If it's worth doing, and takes one minute or less to do, do it now.
It is increasingly apparent to me that lots of good things take me sixty seconds or less:
Paying my rent online
Writing a postcard to a friend
Watering that plant in the living room
Taking out the trash. Ohhhh, the trash. How many minutes have I fumed because I didn't use the first minute well.
Once, a friend and I returned home from Ash Wednesday Mass to find the trash bag we had conveniently leaned by the patio now wiggling IN THE MIDDLE OF THE WALKWAY. On the WELCOME MAT. Where it was WIGGLING and certainly NOT WELCOME.
There was a possum inside.
He had a great fondness for sweet potato fries, and just knew with his keen possum sense that we had hidden fry remnants two crusty layers deep in the trash bag. (That's the real picture up there. I was praying that our sliding glass door was bulletproof, in case the possum wanted in and was really, really fast.)
We shuddered and shouted for a broom. Weapon in hand, we felt menacing enough to sprint like Olympic sissies past the hoppin' Hefty bag, into the house. We double-locked the door in case possum Spidey sense could get past knob locks, too.
(The trash bag battle is a toughie.
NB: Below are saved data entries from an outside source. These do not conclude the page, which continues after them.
theorem witness_LandAndPinCommandsComplete :
    (∃ (s : State) (k : Nat), ((Instr.soCooled k).wf = true) ∧ (acts s (Instr.soCooled k) = true) ∧ (¬ (rdf s
        (R.RXU_SO_STATE k) 31 28 ≠ 4))) ∧
    (∃ (s : State) (k : Nat) (ma : Nat) (mv : Nat) (testMv : Nat) (tempC : Int) (atLimit1ms : Bool) (mismatch1ms :
        Bool), ((Instr.soDiag k ma mv testMv tempC atLimit1ms mismatch1ms).wf = true) ∧ (acts s (Instr.soDiag k ma mv
        testMv tempC atLimit1ms mismatch1ms) = true)) ∧
    (∃ (s : State) (mv : List Nat), ((Instr.swSample mv).wf = true) ∧ (acts s (Instr.swSample mv) = true) ∧ (rung s ≤
        2)) ∧
    (∃ (s : State) (m : Nat), ((Instr.linInactivity m).wf = true) ∧ (acts s (Instr.linInactivity m) = true) ∧ (¬
        (linCommander s (36 + m) || !linRuns s (36 + m) || decide (s.devNs < (linChan s m).activeNs + 4000000000)))) ∧
    (∃ (s : State) (m : Nat), ((Instr.linGoToSleepRx m).wf = true) ∧ (acts s (Instr.linGoToSleepRx m) = true) ∧ (¬
        (linCommander s (36 + m) || !linRuns s (36 + m)))) ∧
    (∃ (s : State) (m : Nat), ((Instr.linBusStuck m).wf = true) ∧ (acts s (Instr.linBusStuck m) = true) ∧ (linRuns s
        (36 + m))) ∧
    (∃ (s : State) (m : Nat) (ident : Nat) (baud : Nat) (breakBits : Nat) (since : Nat) (readbackOk : Bool),
        ((Instr.linHeaderReceived m ident baud breakBits since readbackOk).wf = true) ∧ (acts s
        (Instr.linHeaderReceived m ident baud breakBits since readbackOk) = true)) ∧
    (∃ (s : State) (m : Nat), ((Instr.linNoResponse m).wf = true) ∧ (acts s (Instr.linNoResponse m) = true)) ∧
    (∃ (s : State) (m : Nat) (ident : Nat) (data : List Byte) (checksum : Byte) (framingErr : Bool) (room : Bool),
        ((Instr.linResponseReceived m ident data checksum framingErr room).wf = true) ∧ (acts s
        (Instr.linResponseReceived m ident data checksum framingErr room) = true)) ∧
    (∃ (s : State) (m : Nat) (readbackOk : Bool), ((Instr.linSlotStart m readbackOk).wf = true) ∧ (acts s
        (Instr.linSlotStart m readbackOk) = true)) ∧
    (∃ (s : State) (items : List SurveyItem), ((Instr.surveyComplete items).wf = true) ∧ (acts s (Instr.surveyComplete
        items) = true)) ∧
    (∃ (s : State), (acts s Instr.startConditionsEvaluate = true) ∧ (¬ (startDone s || !tsReached s))) ∧
    (∃ (s : State) (n : Nat), ((Instr.canRoleSwap n).wf = true) ∧ (acts s (Instr.canRoleSwap n) = true) ∧ ((canChan s
        n).swapPending && (s.sched.canTx.get? n).isNone)) ∧
    (∃ (s : State), (acts s Instr.polarityWindowEnd = true) ∧ (windowOver s)) ∧
    (∃ (s : State) (g : Nat) (results : List (Nat × Nat × Nat)), ((Instr.reflectometryDone g results).wf = true) ∧
        (acts s (Instr.reflectometryDone g results) = true)) ∧
    (∃ (s : State) (n : Nat), ((Instr.canTermNoIdle n).wf = true) ∧ (acts s (Instr.canTermNoIdle n) = true)) ∧
    (∃ (s : State) (n : Nat) (ohmX10 : Option Nat) (recH : Int) (recL : Int) (domDiff : Int) (st : Nat),
        ((Instr.canTermMeasureDone n ohmX10 recH recL domDiff st).wf = true) ∧ (acts s (Instr.canTermMeasureDone n
        ohmX10 recH recL domDiff st) = true)) ∧
    (∃ (s : State) (mainDie : Int) (phyDie : Int) (lineDie : Int) (lid : Int), ((Instr.tempMeasure mainDie phyDie
        lineDie lid).wf = true) ∧ (acts s (Instr.tempMeasure mainDie phyDie lineDie lid) = true)) ∧
    (∃ (s : State) (mv : Nat), ((Instr.supplyRange mv).wf = true) ∧ (acts s (Instr.supplyRange mv) = true) ∧ ((4500 ≤
        mv ∧ mv < 6000) ∨ (36000 < mv ∧ mv ≤ 58000))) ∧
    (∃ (s : State) (mvA : Int) (mvB : Int), ((Instr.feedLost mvA mvB).wf = true) ∧ (acts s (Instr.feedLost mvA mvB) =
        true) ∧ ((mvA < 5000 ∧ 6000 ≤ mvB) ∨ (mvB < 5000 ∧ 6000 ≤ mvA))) :=
  ⟨⟨regState [(R.GAF_RUNG, 0), (R.RXU_SO_STATE 0, 4 * 2 ^ 28)], 0, by decide⟩,
   ⟨regState [(R.GAF_RUNG, 0)], 0, 0, 0, 0, 0, false, false, by decide⟩,
   ⟨regState [(R.GAF_RUNG, 0)], List.replicate 8 0, by decide⟩,
   ⟨{ regState [(R.GAF_RUNG, 0), (R.PORT_LIN_STATE 36, 2 ^ 28), (R.PORT_LIN_CFG 36, 0)] with devNs := 4000000000 }, 0,
       by decide⟩,
   ⟨regState [(R.GAF_RUNG, 0), (R.PORT_LIN_STATE 36, 2 ^ 28), (R.PORT_LIN_CFG 36, 0)], 0, by decide⟩,
   ⟨regState [(R.GAF_RUNG, 0), (R.PORT_LIN_STATE 36, 2 ^ 28)], 0, by decide⟩,
   ⟨regState [(R.GAF_RUNG, 0)], 0, 0, 0, 0, 0, false, by decide⟩,
   ⟨regState [(R.GAF_RUNG, 0)], 0, by decide⟩,
   ⟨regState [(R.GAF_RUNG, 0)], 0, 0, [], 0, false, false, by decide⟩,
   ⟨regState [(R.GAF_RUNG, 0)], 0, false, by decide⟩,
   ⟨regState [(R.GAF_RUNG, 0)], [], by decide⟩,
   ⟨{ regState [(R.GAF_RUNG, 0), (R.UPD_SHEET_STATUS, 0), (R.GAF_UNITS, 0xFFF)] with devNs := 10 ^ 9, survey := { State.reset.survey with canEnded := 0xFFFF } }, by decide⟩,
   ⟨{ regState [(R.GAF_RUNG, 0)] with ports := { State.reset.ports with can := [(0, { canChan State.reset 0 with swapPending := true })] } }, 0, by decide⟩,
   ⟨{ regState [(R.GAF_RUNG, 0), (R.UPD_SHEET_STATUS, 0)] with devNs := 10 ^ 9 }, by decide⟩,
   ⟨regState [(R.GAF_RUNG, 0)], 0, [], by decide⟩,
   ⟨regState [(R.GAF_RUNG, 0)], 0, by decide⟩,
   ⟨regState [(R.GAF_RUNG, 0)], 0, none, 0, 0, 0, 0, by decide⟩,
   ⟨regState [(R.GAF_RUNG, 0)], 0, 0, 0, 0, by decide⟩,
   ⟨regState [(R.GAF_RUNG, 0)], 5000, by decide⟩,
   ⟨regState [(R.GAF_RUNG, 0)], 0, 12000, by decide⟩⟩

theorem witness_BridgingCommandsComplete :
    (∃ (s : State) (n : Nat) (dest : Nat), ((Instr.j1939RequestReceived n dest).wf = true) ∧ (acts s
        (Instr.j1939RequestReceived n dest) = true)) ∧
    (∃ (s : State) (n : Nat) (address : Nat) (name : BitVec 64), ((Instr.j1939ClaimReceived n address name).wf = true)
        ∧ (acts s (Instr.j1939ClaimReceived n address name) = true) ∧ (¬ (!rdb s (R.SGE_J1939 n) 31 ∨ address = 0xFE))) ∧
    (∃ (s : State) (n : Nat), ((Instr.j1939ClaimTimer n).wf = true) ∧ (acts s (Instr.j1939ClaimTimer n) = true)) ∧
    (∃ (s : State) (sess : Nat) (t : _), ((Instr.tpBamPacket sess).wf = true) ∧ (acts s (Instr.tpBamPacket sess) =
        true) ∧ (s.sge.tp.get? sess = some t) ∧ (t.st = 4 ∧ t.da = 255 ∧ recStopped s 5 t.record = false ∧ t.timerNs ≤
        s.devNs)) ∧
    (∃ (s : State) (sess : Nat) (t : _), ((Instr.tpTimerExpire sess).wf = true) ∧ (acts s (Instr.tpTimerExpire sess) =
        true) ∧ (s.sge.tp.get? sess = some t) ∧ (tpTimed t && !recStopped s 5 t.record && decide (t.timerNs ≤ s.devNs))) ∧
    (∃ (s : State) (cells : Ecc) (mem : Ecc), ((Instr.transportPacket cells mem).wf = true) ∧ (acts s
        (Instr.transportPacket cells mem) = true)) ∧
    (∃ (s : State) (l : Nat), ((Instr.pduRxTimeout l).wf = true) ∧ (acts s (Instr.pduRxTimeout l) = true)) ∧
    (∃ (s : State) (t : Nat) (ecc : Ecc), ((Instr.signalGroupApply t ecc).wf = true) ∧ (acts s (Instr.signalGroupApply
        t ecc) = true) ∧ (¬ (s.sge.stopped.testBit t))) ∧
    (∃ (s : State) (cells : Ecc) (mem : Ecc), ((Instr.signalFrame cells mem).wf = true) ∧ (acts s (Instr.signalFrame
        cells mem) = true)) ∧
    (∃ (s : State) (l : Nat), ((Instr.pduGapEnd l).wf = true) ∧ (acts s (Instr.pduGapEnd l) = true)) ∧
    (∃ (s : State) (l : Nat) (due : _), ((Instr.pduPeriodicTx l).wf = true) ∧ (acts s (Instr.pduPeriodicTx l) = true) ∧
        (pduDue s l = some due) ∧ (due ≤ s.devNs)) ∧
    (∃ (s : State) (cells : Ecc) (mem : Ecc), ((Instr.unpack1722 cells mem).wf = true) ∧ (acts s (Instr.unpack1722
        cells mem) = true)) ∧
    (∃ (s : State) (e : Nat), ((Instr.encapWindowExpire e).wf = true) ∧ (acts s (Instr.encapWindowExpire e) = true) ∧
        (!recStopped s 2 e && encDue s e && !encWaits s e)) ∧
    (∃ (s : State) (cells : Ecc) (mem : Ecc), ((Instr.encapMessage cells mem).wf = true) ∧ (acts s (Instr.encapMessage
        cells mem) = true)) ∧
    (∃ (s : State) (cells : Ecc) (mem : Ecc), ((Instr.canConvert cells mem).wf = true) ∧ (acts s (Instr.canConvert
        cells mem) = true)) :=
  ⟨⟨regState [(R.GAF_RUNG, 0)], 0, 0, by decide⟩,
   ⟨regState [(R.GAF_RUNG, 0), (R.SGE_J1939 0, 2 ^ 31)], 0, 0, 0, by decide⟩,
   ⟨regState [(R.GAF_RUNG, 0)], 0, by decide⟩,
   ⟨{ regState [(R.GAF_RUNG, 0)] with sge := { State.reset.sge with tp := [(0, ⟨0, 20, 0, 255, 0, 0, false, false, 4, 9, [], 1, 0, 0, 0, 0, 0, 0, 0, 0⟩)] } }, 0, ⟨0, 20, 0, 255, 0, 0, false, false, 4, 9, [], 1, 0, 0, 0, 0, 0, 0, 0, 0⟩, by decide⟩,
   ⟨{ regState [(R.GAF_RUNG, 0)] with sge := { State.reset.sge with tp := [(0, ⟨0, 20, 0, 1, 0, 0, false, false, 2, 9, [], 1, 0, 0, 0, 0, 0, 0, 0, 0⟩)] } }, 0, ⟨0, 20, 0, 1, 0, 0, false, false, 2, 9, [], 1, 0, 0, 0, 0, 0, 0, 0, 0⟩, by decide⟩,
   ⟨regState [(R.GAF_RUNG, 0)], .ok, .ok, by decide⟩,
   ⟨regState [(R.GAF_RUNG, 0)], 0, by decide⟩,
   ⟨regState [(R.GAF_RUNG, 0)], 0, .ok, by decide⟩,
   ⟨regState [(R.GAF_RUNG, 0)], .ok, .ok, by decide⟩,
   ⟨regState [(R.GAF_RUNG, 0)], 0, by decide⟩,
   ⟨regState [(R.GAF_RUNG, 0), (R.SGE_PDU_CFG 0, 0xE03F0000)], 0, 0, by decide⟩,
   ⟨regState [(R.GAF_RUNG, 0)], .ok, .ok, by decide⟩,
   ⟨{ regState [(R.GAF_RUNG, 0)] with devNs := 10 ^ 9, sge := { State.reset.sge with encOpen := [(0, ⟨[], 0, 0, 0, 0, 0⟩)] } }, 0, by decide⟩,
   ⟨regState [(R.GAF_RUNG, 0)], .ok, .ok, by decide⟩,
   ⟨regState [(R.GAF_RUNG, 0)], .ok, .ok, by decide⟩⟩

theorem witness_CanCommandsComplete :
    (∃ (s : State) (n : Nat) (nearPs : Nat) (farPs : Nat) (tdcv : Nat) (a : _), ((Instr.canTxSuccess n nearPs farPs
        tdcv).wf = true) ∧ (acts s (Instr.canTxSuccess n nearPs farPs tdcv) = true) ∧ (s.sched.canTx.get? n = some a) ∧
        (¬ (!canLive s n || tdcOver s n tdcv a))) ∧
    (∃ (s : State) (n : Nat) (frame : List Byte) (negative : Bool) (since : Nat) (dataPhase : Bool),
        ((Instr.canFrameReceived n frame negative since dataPhase).wf = true) ∧ (acts s (Instr.canFrameReceived n frame
        negative since dataPhase) = true)) ∧
    (∃ (n : Nat), ((Instr.canDriverCooled n).wf = true)) ∧
    (∃ (s : State) (n : Nat), ((Instr.canTrcvFault n).wf = true) ∧ (acts s (Instr.canTrcvFault n) = true)) ∧
    (∃ (s : State) (n : Nat), ((Instr.canTerminationApply n).wf = true) ∧ (acts s (Instr.canTerminationApply n) = true)
        ∧ (¬ (!(canChan s n).termPending))) ∧
    (∃ (s : State) (n : Nat), ((Instr.canIntegrated n).wf = true) ∧ (acts s (Instr.canIntegrated n) = true)) ∧
    (∃ (s : State) (n : Nat), ((Instr.canProtocolException n).wf = true) ∧ (acts s (Instr.canProtocolException n) =
        true)) ∧
    (∃ (s : State) (n : Nat), ((Instr.canDomTimeout n).wf = true) ∧ (acts s (Instr.canDomTimeout n) = true) ∧ (¬ (canSt
        s n = 0 ∨ canSt s n = 9))) ∧
    (∃ (s : State) (n : Nat), ((Instr.canRecoveryComplete n).wf = true) ∧ (acts s (Instr.canRecoveryComplete n) = true)
        ∧ (¬ (canSt s n ≠ 4))) ∧
    (∃ (s : State) (n : Nat) (kind : CanErr) (asTx : Bool) (domInPassiveFlag : Bool) (extra8 : Nat) (tdcv : Option Nat)
        (place : CanWhere), ((Instr.canErrorDetected n kind asTx domInPassiveFlag extra8 tdcv place).wf = true) ∧ (acts
        s (Instr.canErrorDetected n kind asTx domInPassiveFlag extra8 tdcv place) = true) ∧ (¬ (!canLive s n || (asTx
        && (s.sched.canTx.get? n).isNone)))) ∧
    (∃ (s : State) (n : Nat), ((Instr.lonelyProbe n).wf = true) ∧ (acts s (Instr.lonelyProbe n) = true)) ∧
    (∃ (s : State) (n : Nat), ((Instr.canArbitrationStart n).wf = true) ∧ (acts s (Instr.canArbitrationStart n) = true)) ∧
    (∃ (s : State) (n : Nat) (c : _), ((Instr.followupAbandon n).wf = true) ∧ (acts s (Instr.followupAbandon n) = true)
        ∧ ((canChan s n).clap = some c) ∧ (c.followup = true ∧ s.sched.canTx.get? n ≠ some .followup ∧ c.dueNs +
        10000000 ≤ s.devNs)) ∧
    (∃ (s : State) (n : Nat) (c : _), ((Instr.clapperAbandon n).wf = true) ∧ (acts s (Instr.clapperAbandon n) = true) ∧
        ((canChan s n).clap = some c) ∧ (c.followup = false ∧ s.sched.canTx.get? n ≠ some .sync ∧ c.dueNs + 10000000 ≤
        s.devNs)) ∧
    (∃ (s : State) (n : Nat) (t : _), ((Instr.clapperSyncDue n).wf = true) ∧ (acts s (Instr.clapperSyncDue n) = true) ∧
        (s.tim.clapNext.get? n = some t) ∧ (¬ (s.globalNs < t ∨ clapOn s n = false))) ∧
    (∃ (s : State) (n : Nat) (ecc : PoolEcc), ((Instr.canPqMove n ecc).wf = true) ∧ (acts s (Instr.canPqMove n ecc) =
        true)) :=
  ⟨⟨{ regState [(R.GAF_RUNG, 0), (R.PORT_CAN_STATE 20, 2 * 2 ^ 28)] with sched := { State.reset.sched with canTx := [(0, .copy ⟨0, 0, 0⟩)] } }, 0, 0, 0, 0, .copy ⟨0, 0, 0⟩, by decide⟩,
   ⟨regState [(R.GAF_RUNG, 0)], 0, [], false, 0, false, by decide⟩,
   ⟨0, by decide⟩,
   ⟨regState [(R.GAF_RUNG, 0)], 0, by decide⟩,
   ⟨{ regState [(R.GAF_RUNG, 0)] with ports := { State.reset.ports with can := [(0, { canChan State.reset 0 with termPending := true })] } }, 0, by decide⟩,
   ⟨regState [(R.GAF_RUNG, 0)], 0, by decide⟩,
   ⟨regState [(R.GAF_RUNG, 0)], 0, by decide⟩,
   ⟨regState [(R.GAF_RUNG, 0), (R.PORT_CAN_STATE 20, 2 * 2 ^ 28)], 0, by decide⟩,
   ⟨regState [(R.GAF_RUNG, 0), (R.PORT_CAN_STATE 20, 4 * 2 ^ 28)], 0, by decide⟩,
   ⟨regState [(R.GAF_RUNG, 0), (R.PORT_CAN_STATE 20, 2 * 2 ^ 28)], 0, .bit, false, false, 0, none, .elsewhere, by
       decide⟩,
   ⟨regState [(R.GAF_RUNG, 0)], 0, by decide⟩,
   ⟨regState [(R.GAF_RUNG, 0)], 0, by decide⟩,
   ⟨{ regState [(R.GAF_RUNG, 0)] with devNs := 10000000, ports := { State.reset.ports with can := [(0, { canChan State.reset 0 with clap := some ⟨true, 0, 0, 0, 0, false, none⟩ })] } }, 0, ⟨true, 0, 0, 0, 0, false, none⟩, by decide⟩,
   ⟨{ regState [(R.GAF_RUNG, 0)] with devNs := 10000000, ports := { State.reset.ports with can := [(0, { canChan State.reset 0 with clap := some ⟨false, 0, 0, 0, 0, false, none⟩ })] } }, 0, ⟨false, 0, 0, 0, 0, false, none⟩, by decide⟩,
   ⟨{ regState [(R.GAF_RUNG, 0), (R.PORT_CAN_CLAP 20, 2 ^ 31), (R.TIM_CLAP_CFG 0, 2 ^ 31)] with tim := { State.reset.tim with clapNext := [(0, 0)] } }, 0, 0, by decide⟩,
   ⟨regState [(R.GAF_RUNG, 0)], 0, .ok, by decide⟩⟩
Here is one of many mouse-hole pictures I have texted to all four housemates to underline a grave fact: our back patio may be the neighborhood Great American Buffet for rodents. They're out there telling each other that those ladies with the big backyard provide plastic-wrapped, bite-sized Trader Joe's samples on a bi-weekly basis.)
Other one-minute wonders:
Making my bed.
Filing receipts each week.
Loading the dishwasher.
Emailing one person just because.
Choosing my clothes for the next day.
Those minutes help me appreciate and remember the bigger things that have to happen in order to accomplish the smaller tasks: I can't pay the rent in 39 seconds unless I have taken 60 hours that month to earn the money. I can't pack a real lunch unless I have planned ahead and purchased groceries.
They also remind me how quick tasks can turn into drawn-out chaos if I don't take care of them in a timely manner. Like that time the $10 parking ticket blossomed into a $92 late fee because I lost it under a pile of to-do lists. (To understand my feelings in that moment, please see picture above.)